De la multitud brotó un repentino y estrepitoso grito. Una mujer se levantó de una mesa cercana, aferrándose la garganta. Estaba intentando decir algo. Otra mujer junto a ella preguntó:

—Elionor, ¿qué te ocurre? ¿Te has atragantado con algo?

La mujer jadeó, un sonido áspero. Se aferró a una silla. Varias cabezas se volvieron. Sus manos descendieron hasta su vientre, y su rostro se contrajo en un espasmo de dolor.

—Yo… duele tanto… —De pronto vomitó sobre la mesa. Se derrumbó hacia delante, mientras varias manos intentaban sujetarla. Un chorro de bilis se esparció sobre las bandejas de comida. Los que estaban más cerca, inmovilizados hasta aquel momento por la sorpresa, se apresuraron a apartarse frenéticamente, derribando sus sillas. Algunos vasos se estrellaron contra el suelo; la multitud creó un círculo a su alrededor.
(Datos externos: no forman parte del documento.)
/-- Decoding the word of some fields gives the fields back (R83). -/
theorem decodeConfig_icd_encodeConfig (c : ChannelConfig) : decodeConfig .icd (encodeConfig c) = c := by
  have bit (i : Nat) (hi : i < 16) : (encodeConfig c).getLsbD i = _ :=
    (BitVec.getLsbD_eq_getElem hi).trans (getElem_encodeConfig c i hi)
  refine ChannelConfig.eq_of_fields (bit 0 (by omega)) ?son (bit 2 (by omega)) (BitVec.eq_of_getLsbD_eq fun i hi => ?a1)
    (BitVec.eq_of_getLsbD_eq fun i hi => ?a2) (bit 15 (by omega))
  case son =>
    simp only [decodeConfig]
    rw [bit 1 (by omega), bit 0 (by omega)]
    exact signalBit_beq_lp c
  case a1 =>
    rw [getLsbD_decodeConfig_a1 _ _ hi, bit _ (by omega), if_neg (by omega), if_neg (by omega), if_neg (by omega),
      if_pos (by omega), show 8 - (8 - i) = i by omega]
  case a2 =>
    rw [getLsbD_decodeConfig_icd_a2 _ hi, bit _ (by omega), if_neg (by omega), if_neg (by omega), if_neg (by omega),
      if_neg (by omega), if_pos (by omega), show 14 - (14 - i) = i by omega]

/-- The low half of a value that fits in it. -/
theorem setWidth_extractLsb'_low {v : Value} (h : v.toNat < 2 ^ 16) : (v.extractLsb' 0 16).setWidth 32 = v := by
  rw [← BitVec.toNat_inj, BitVec.toNat_setWidth_of_le (by omega), toNat_extractLsb'_low, Nat.mod_eq_of_lt h]

/-- A configuration word zero-extended fits in its low half, and is that half. -/
theorem toNat_setWidth_configWord_lt (w : ConfigWord) : (w.setWidth 32).toNat < 2 ^ 16 := by
  rw [BitVec.toNat_setWidth_of_le (by omega)]
  exact w.isLt

theorem extractLsb'_low_setWidth (w : ConfigWord) : (w.setWidth 32).extractLsb' 0 16 = w := by
  rw [← BitVec.toNat_inj, toNat_extractLsb'_low, BitVec.toNat_setWidth_of_le (by omega), Nat.mod_eq_of_lt w.isLt]

/-- Settles O28: the two directions are the codec's two inverse laws, the word standing in the low half of `DIN_VAL`. -/
theorem configRoundTrip : Obligations.ConfigRoundTrip := by
  intro s hicd
  constructor
  · intro hfits
    refine ⟨_, _, exec_cfgdec_of_fits hfits, exec_cfgenc_of_icd hicd, ?_⟩
    simp only [State.setStatus_doutVal, State.latchValue_doutVal, State.setStatus_doutCfg, State.latchConfig_doutCfg, hicd]
    rw [encodeConfig_decodeConfig_icd, setWidth_extractLsb'_low hfits]
  · refine ⟨_, _, exec_cfgenc_of_icd hicd, exec_cfgdec_of_fits (toNat_setWidth_configWord_lt _), ?_⟩
    simp only [State.setStatus_doutVal, State.latchValue_doutVal, State.setStatus_doutCfg, State.latchConfig_doutCfg,
      State.setStatus_params, State.latchValue_params, hicd]
    rw [extractLsb'_low_setWidth, decodeConfig_icd_encodeConfig]

/-! ### The configuration word under `IMPL` -/

/-- Under `IMPL` the fields are read from bits 13 to 0 alone (R61, R84). -/
theorem decodeConfig_impl_congr {v w : ConfigWord} (h : ∀ i, i < 14 → v.getLsbD i = w.getLsbD i) :
    decodeConfig .impl v = decodeConfig .impl w := by
  refine ChannelConfig.eq_of_fields (h 0 (by omega)) ?son (h 2 (by omega)) (BitVec.eq_of_getLsbD_eq fun i hi => ?a1)
    (BitVec.eq_of_getLsbD_eq fun i hi => ?a2) (h 7 (by omega))
  case son => simp only [decodeConfig, h 0 (by omega), h 1 (by omega)]
  case a1 => rw [getLsbD_decodeConfig_a1 _ _ hi, getLsbD_decodeConfig_a1 _ _ hi, h _ (by omega)]
  case a2 =>
    exact (getLsbD_rev6_extractLsb' v 8 hi).trans ((h _ (by omega)).trans (getLsbD_rev6_extractLsb' w 8 hi).symm)

/-- Values equal modulo `2^14` have one bit at each position below 14. -/
theorem getLsbD_eq_of_mod_eq {v w : Value} (h : v.toNat % 2 ^ 14 = w.toNat % 2 ^ 14) {i : Nat} (hi : i < 14) :
    v.getLsbD i = w.getLsbD i := by
  have hbit (x : Value) : (x.toNat % 2 ^ 14).testBit i = x.getLsbD i := by
    rw [Nat.testBit_mod_two_pow, decide_eq_true hi, Bool.true_and, BitVec.getLsbD]
  rw [← hbit v, ← hbit w, h]

/-- CFGDEC under `IMPL` of a state with `DIN_VAL` driven to a word. -/
theorem doutCfg_of_cfgdec_impl {s t : State} (himpl : s.params.layout = .impl) (hfits : s.din.val.toNat < 2 ^ 16)
    (hexec : exec .cfgdec s = .next t) : t.doutCfg = decodeConfig .impl (s.din.val.extractLsb' 0 16) := by
  rw [exec_cfgdec_of_fits hfits, himpl] at hexec
  obtain rfl := Host.Outcome.next.inj hexec
  rfl

/-- A block built with the `IMPL` layout, right after reset, `DIN_VAL` driven to `v`. -/
def implState (v : Value) : State :=
  { State.resetOf { BuildParams.arxc with layout := .impl } with din := { Ports.zero with val := v } }

/-- Settles O29: under `IMPL` bits 15 and 14 are not read, so 0x0000 and 0xC000 decode alike and an encoder would have to give
both back from one field combination. -/
theorem implLayoutHasNoEncoder : Obligations.ImplLayoutHasNoEncoder := by
  have alike : ∀ s t u : State, s.params.layout = .impl → ∀ v : Value, s.din.val.toNat < 2 ^ 16 → v.toNat < 2 ^ 16 →
      s.din.val.toNat % 2 ^ 14 = v.toNat % 2 ^ 14 → exec .cfgdec s = .next t →
        exec .cfgdec { s with din := { s.din with val := v } } = .next u → t.doutCfg = u.doutCfg := by
    intro s t u himpl v hs hv hmod ht hu
    rw [doutCfg_of_cfgdec_impl himpl hs ht,
      doutCfg_of_cfgdec_impl (s := { s with din := { s.din with val := v } }) himpl hv hu]
    refine decodeConfig_impl_congr fun i hi => ?_
    rw [getLsbD_configWord _ (by omega), getLsbD_configWord _ (by omega)]
    exact getLsbD_eq_of_mod_eq hmod hi
  refine ⟨alike, ?_, fun s => exec_cfgenc_of_impl⟩
  rintro ⟨enc, henc⟩
  have hzero := exec_cfgdec_of_fits (s := implState 0x0000) (by decide)
  have hhigh := exec_cfgdec_of_fits (s := implState 0xC000) (by decide)
  have hsame := alike _ _ _ rfl 0xC000 (by decide) (by decide) (by decide) hzero hhigh
  have hback := henc _ _ rfl (by decide) hzero
  rw [hsame, henc _ _ rfl (by decide) hhigh] at hback
  exact absurd hback (by decide)

/-! ### The address byte -/

/-- A frame's first byte is the address byte. -/
theorem getElem?_latchBytes_commandFrame (s : State) (a : BitVec 7) (mnem : Vector Byte 4) (args : List Byte) :
    (s.latchBytes (commandFrame a mnem args)).doutBytes[0]? = some (addressByte a) := by
  rw [State.latchBytes_doutBytes, getElem?_overlay_lt _ _ _ (by simp), getElem?_commandFrame_address]

theorem toNat_setWidth_addressByte (a : BitVec 7) : ((addressByte a).setWidth 32).toNat = 128 + a.toNat := by
  rw [BitVec.toNat_setWidth_of_le (by omega), toNat_addressByte]

/-- The low seven bits of the address byte are the address (R64, R87). -/
theorem extractLsb'_addressByte (a : BitVec 7) : ((addressByte a).setWidth 32).extractLsb' 0 7 = a := by
  rw [← BitVec.toNat_inj, toNat_extractLsb'_low, toNat_setWidth_addressByte]
  omega

/-- Bit 7 of the address byte is set (R63, R87). -/
theorem getLsbD_seven_addressByte (a : BitVec 7) : ((addressByte a).setWidth 32).getLsbD 7 = true := by
  rw [getLsbD_seven_iff (by rw [toNat_setWidth_addressByte]; omega), toNat_setWidth_addressByte]
  omega

/-- Settles O33: the first byte of the frame is the address byte, a value below 256 from which ADDRDEC reads the address. -/
theorem addressByteRoundTrip : Obligations.AddressByteRoundTrip := by
  intro sel s hbuf hargs
  have hbyte : ((addressByte (selectedAddress sel s)).setWidth 32).toNat < 256 := by
    rw [toNat_setWidth_addressByte]
    omega
  refine ⟨_, _, _, exec_frmbld_of_fits sel hbuf hargs, getElem?_latchBytes_commandFrame _ _ _ _,
    exec_addrdec_of_fits hbyte, rfl, getLsbD_seven_addressByte _, ?_, ?_⟩
  · rintro rfl
    exact extractLsb'_addressByte _
  · rintro rfl
    exact extractLsb'_addressByte _

end Sys2Proof.Machine
end

section
/-! PROOFS. PARSE against the byte-at-a-time requests and against other histories of the parser (spec/42_frame_codec.md R96):
O38 and O39. -/

namespace Sys2Proof.Machine

/-! ### PARSE as a run of requests -/

/-- `u` is `s` after PRBYTE of each of `bytes`: the parser has taken them, the inputs to come are `rest`. -/
def AfterBytes (s : State) (bytes : List Byte) (rest : List Event) (u : State) : Prop :=
  u = { s with
    parser := bytes.foldl (pstep s.params.maxPayload) s.parser
    status := u.status, din := u.din, pending := rest }

/-- A PRBYTE request of the byte `b` (R94). -/
def byteRequest (din : Ports) (b : Byte) : Event := .request 0x000A#16 { din with val := b.setWidth 32 }

theorem streamRequests_eq (din : Ports) :
    streamRequests din = .request 0x0009#16 din :: (din.string.map (byteRequest din) ++ [.request 0x000B#16 din]) := rfl

theorem AfterBytes.cons {s v u : State} {b : Byte} {bytes : List Byte} {rest rest' : List Event}
    (hv : AfterBytes s [b] rest' v) (hu : AfterBytes v bytes rest u) : AfterBytes s (b :: bytes) rest u := by
  refine Eq.trans hu ?_
  unfold AfterBytes at hv
  rw [hv]
  rfl

section Requests

variable {s : State} {din : Ports} {rest : List Event}

theorem step_of_byteRequest {b : Byte} (h : s.pending = byteRequest din b :: rest) :
    ∃ u, step s = .next u ∧ AfterBytes s [b] rest u := by
  refine ⟨_, (step_of_decoded_request h rfl).trans (exec_prbyte_of_byte (b := b) ?_), rfl⟩
  exact BitVec.toNat_setWidth_of_le (by omega)

theorem step_of_prstartRequest (h : s.pending = .request 0x0009#16 din :: rest) :
    step s = .next (((s.present din rest).setParser (pinit s.parser)).setStatus .ok) :=
  (step_of_decoded_request h rfl).trans (exec_prstart _)

theorem step_of_prendRequest (h : s.pending = .request 0x000B#16 din :: rest) :
    step s = .next (((s.present din rest).setParser (pend s.parser)).setStatus .ok) :=
  (step_of_decoded_request h rfl).trans (exec_prend _)

theorem step_of_parseRequest (h : s.pending = .request 0x000C#16 din :: rest) (hfits : din.len ≤ s.params.maxBuf) :
    step s =
      .next (((s.present din rest).setParser (parseBytes s.params.maxPayload din.string s.parser)).setStatus .ok) :=
  (step_of_decoded_request h rfl).trans (exec_parse_of_fits hfits)

end Requests

/-- The requests of a byte string, one step each, feed the string to the parser. -/
theorem core_run_byteRequests (din : Ports) (rest : List Event) (k : Nat) (bytes : List Byte) :
    ∀ s : State, s.pending = bytes.map (byteRequest din) ++ rest →
      ∃ u, Sys2Proof.core.run (bytes.length + k) s = Sys2Proof.core.run k u ∧ AfterBytes s bytes rest u := by
  induction bytes with
  | nil =>
    rintro s rfl
    exact ⟨s, by rw [List.length_nil, Nat.zero_add], rfl⟩
  | cons b bytes ih =>
    intro s h
    obtain ⟨v, hstep, hv⟩ := step_of_byteRequest h
    obtain ⟨u, hrun, hu⟩ := ih v (congrArg State.pending hv)
    refine ⟨u, ?_, hv.cons hu⟩
    rw [List.length_cons, Nat.add_right_comm, core_run_succ_of_step _ hstep, hrun]

/-- Settles O38: PRSTART is PINIT, the PRBYTE requests feed the bytes, PREND is PEND, and PARSE is the three in one. -/
theorem parseEqualsByteStream : Obligations.ParseEqualsByteStream := by
  intro s hfits
  have hstart := step_of_prstartRequest (s := { s with pending := streamRequests s.din }) (streamRequests_eq s.din)
  obtain ⟨v, hrun, hv⟩ := core_run_byteRequests s.din [.request 0x000B#16 s.din] 1 s.din.string
    ((({ s with pending := streamRequests s.din } : State).present s.din _).setParser (pinit s.parser) |>.setStatus .ok) rfl
  have hend := step_of_prendRequest (congrArg State.pending hv)
  have hstream := (core_run_succ_of_step _ hstart).trans (hrun.trans (core_run_succ_of_step 0 hend))
  rw [Ports.length_string] at hstream
  refine ⟨_, _, step_of_parseRequest rfl hfits, hstream, ?registers, rfl⟩
  case registers =>
    unfold AfterBytes at hv
    rw [hv]
    rfl

/-! ### Two histories -/

/-- Two parsers that differ at most in the bytes of `PBUF` from `PLEN` on (R32, R89). -/
structure Parser.Alike (p q : Parser) : Prop where
  registers : p = { q with pbuf := p.pbuf }
  payload : p.payload = q.payload

section Alike

variable {m : Nat} {p q : Parser} {b : Byte}

/-- A byte stored at the end of the payload. -/
theorem firstBytes_set (bs : List Byte) (b : Byte) {n : Nat} (h : n < bs.length) :
    firstBytes (n + 1) (bs.set n b) = firstBytes n bs ++ [b] := by
  rw [firstBytes_eq_take _ _ (by simpa using h), firstBytes_eq_take _ _ h.le, List.take_add_one, List.take_set_of_le le_rfl]
  simp [h]

/-- Outside ACKP a byte neither reads nor writes the payload and its length. -/
theorem pstep_of_ne_ackp (h : q.pst ≠ .ackp) (bs : List Byte) :
    pstep m { q with pbuf := bs } b = { pstep m q b with pbuf := bs } ∧ (pstep m q b).plen = q.plen
      ∧ (pstep m q b).pbuf = q.pbuf := by
  obtain ⟨pst, _⟩ := q
  cases pst with
  | ackp => exact absurd rfl h
  | scan => simp only [pstep, pstepScan]; split_ifs <;> exact ⟨rfl, rfl, rfl⟩
  | nak1 => simp only [pstep, pstepNak1]; split_ifs <;> exact ⟨rfl, rfl, rfl⟩
  | nak2 => simp only [pstep, pstepNak2]; split_ifs <;> exact ⟨rfl, rfl, rfl⟩
  | nakt => exact ⟨rfl, rfl, rfl⟩
  | done => exact ⟨rfl, rfl, rfl⟩

/-- In ACKP a byte is stored at one place of both payloads, or ends both. -/
theorem pstepAckp_alike (bs : List Byte) (hbs : bs.length = m) (hq : q.pbuf.length = m) (hlen : q.plen ≤ m)
    (h : firstBytes q.plen bs = firstBytes q.plen q.pbuf) :
    (pstepAckp m b { q with pbuf := bs }).Alike (pstepAckp m b q) := by
  unfold pstepAckp
  split_ifs with hb hfull
  · exact ⟨rfl, h⟩
  · exact ⟨rfl, h⟩
  · have hroom : q.plen < m := lt_of_le_of_ne hlen hfull
    have hleft := firstBytes_set bs b (hbs.symm ▸ hroom)
    have hright := firstBytes_set q.pbuf b (hq.symm ▸ hroom)
    exact ⟨rfl, hleft.trans (h ▸ hright.symm)⟩

theorem Parser.Alike.pstep (h : p.Alike q) (hp : p.Consistent m) (hq : q.Consistent m) (b : Byte) :
    (Machine.pstep m p b).Alike (Machine.pstep m q b) := by
  obtain ⟨hregisters, hpayload⟩ := h
  obtain ⟨hbs, -⟩ := hp
  obtain ⟨hbuf, hlen, -⟩ := hq
  generalize p.pbuf = bs at hregisters hbs
  subst hregisters
  by_cases hst : q.pst = .ackp
  · rw [pstep_of_ackp (by exact hst), pstep_of_ackp hst]
    exact pstepAckp_alike bs hbs hbuf hlen hpayload
  · obtain ⟨hstep, hplen, hpbuf⟩ := pstep_of_ne_ackp (m := m) (b := b) hst bs
    have hkept : firstBytes q.plen bs = firstBytes q.plen q.pbuf := hpayload
    rw [← hplen, ← hpbuf] at hkept
    rw [hstep]
    exact ⟨rfl, hkept⟩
—¡A… ayuda! —gritó la mujer. Una convulsión la sacudió. Intentó ponerse en pie y vomitó sobre sí misma. Se volvió hacia su compañera, que había retrocedido hasta la siguiente mesa. Se miró a sí misma, los ojos vidriosos, apretando las palmas de sus manos contra su vientre, Vacilante, se apartó de la mesa. De pronto se relajó y se derrumbó al suelo.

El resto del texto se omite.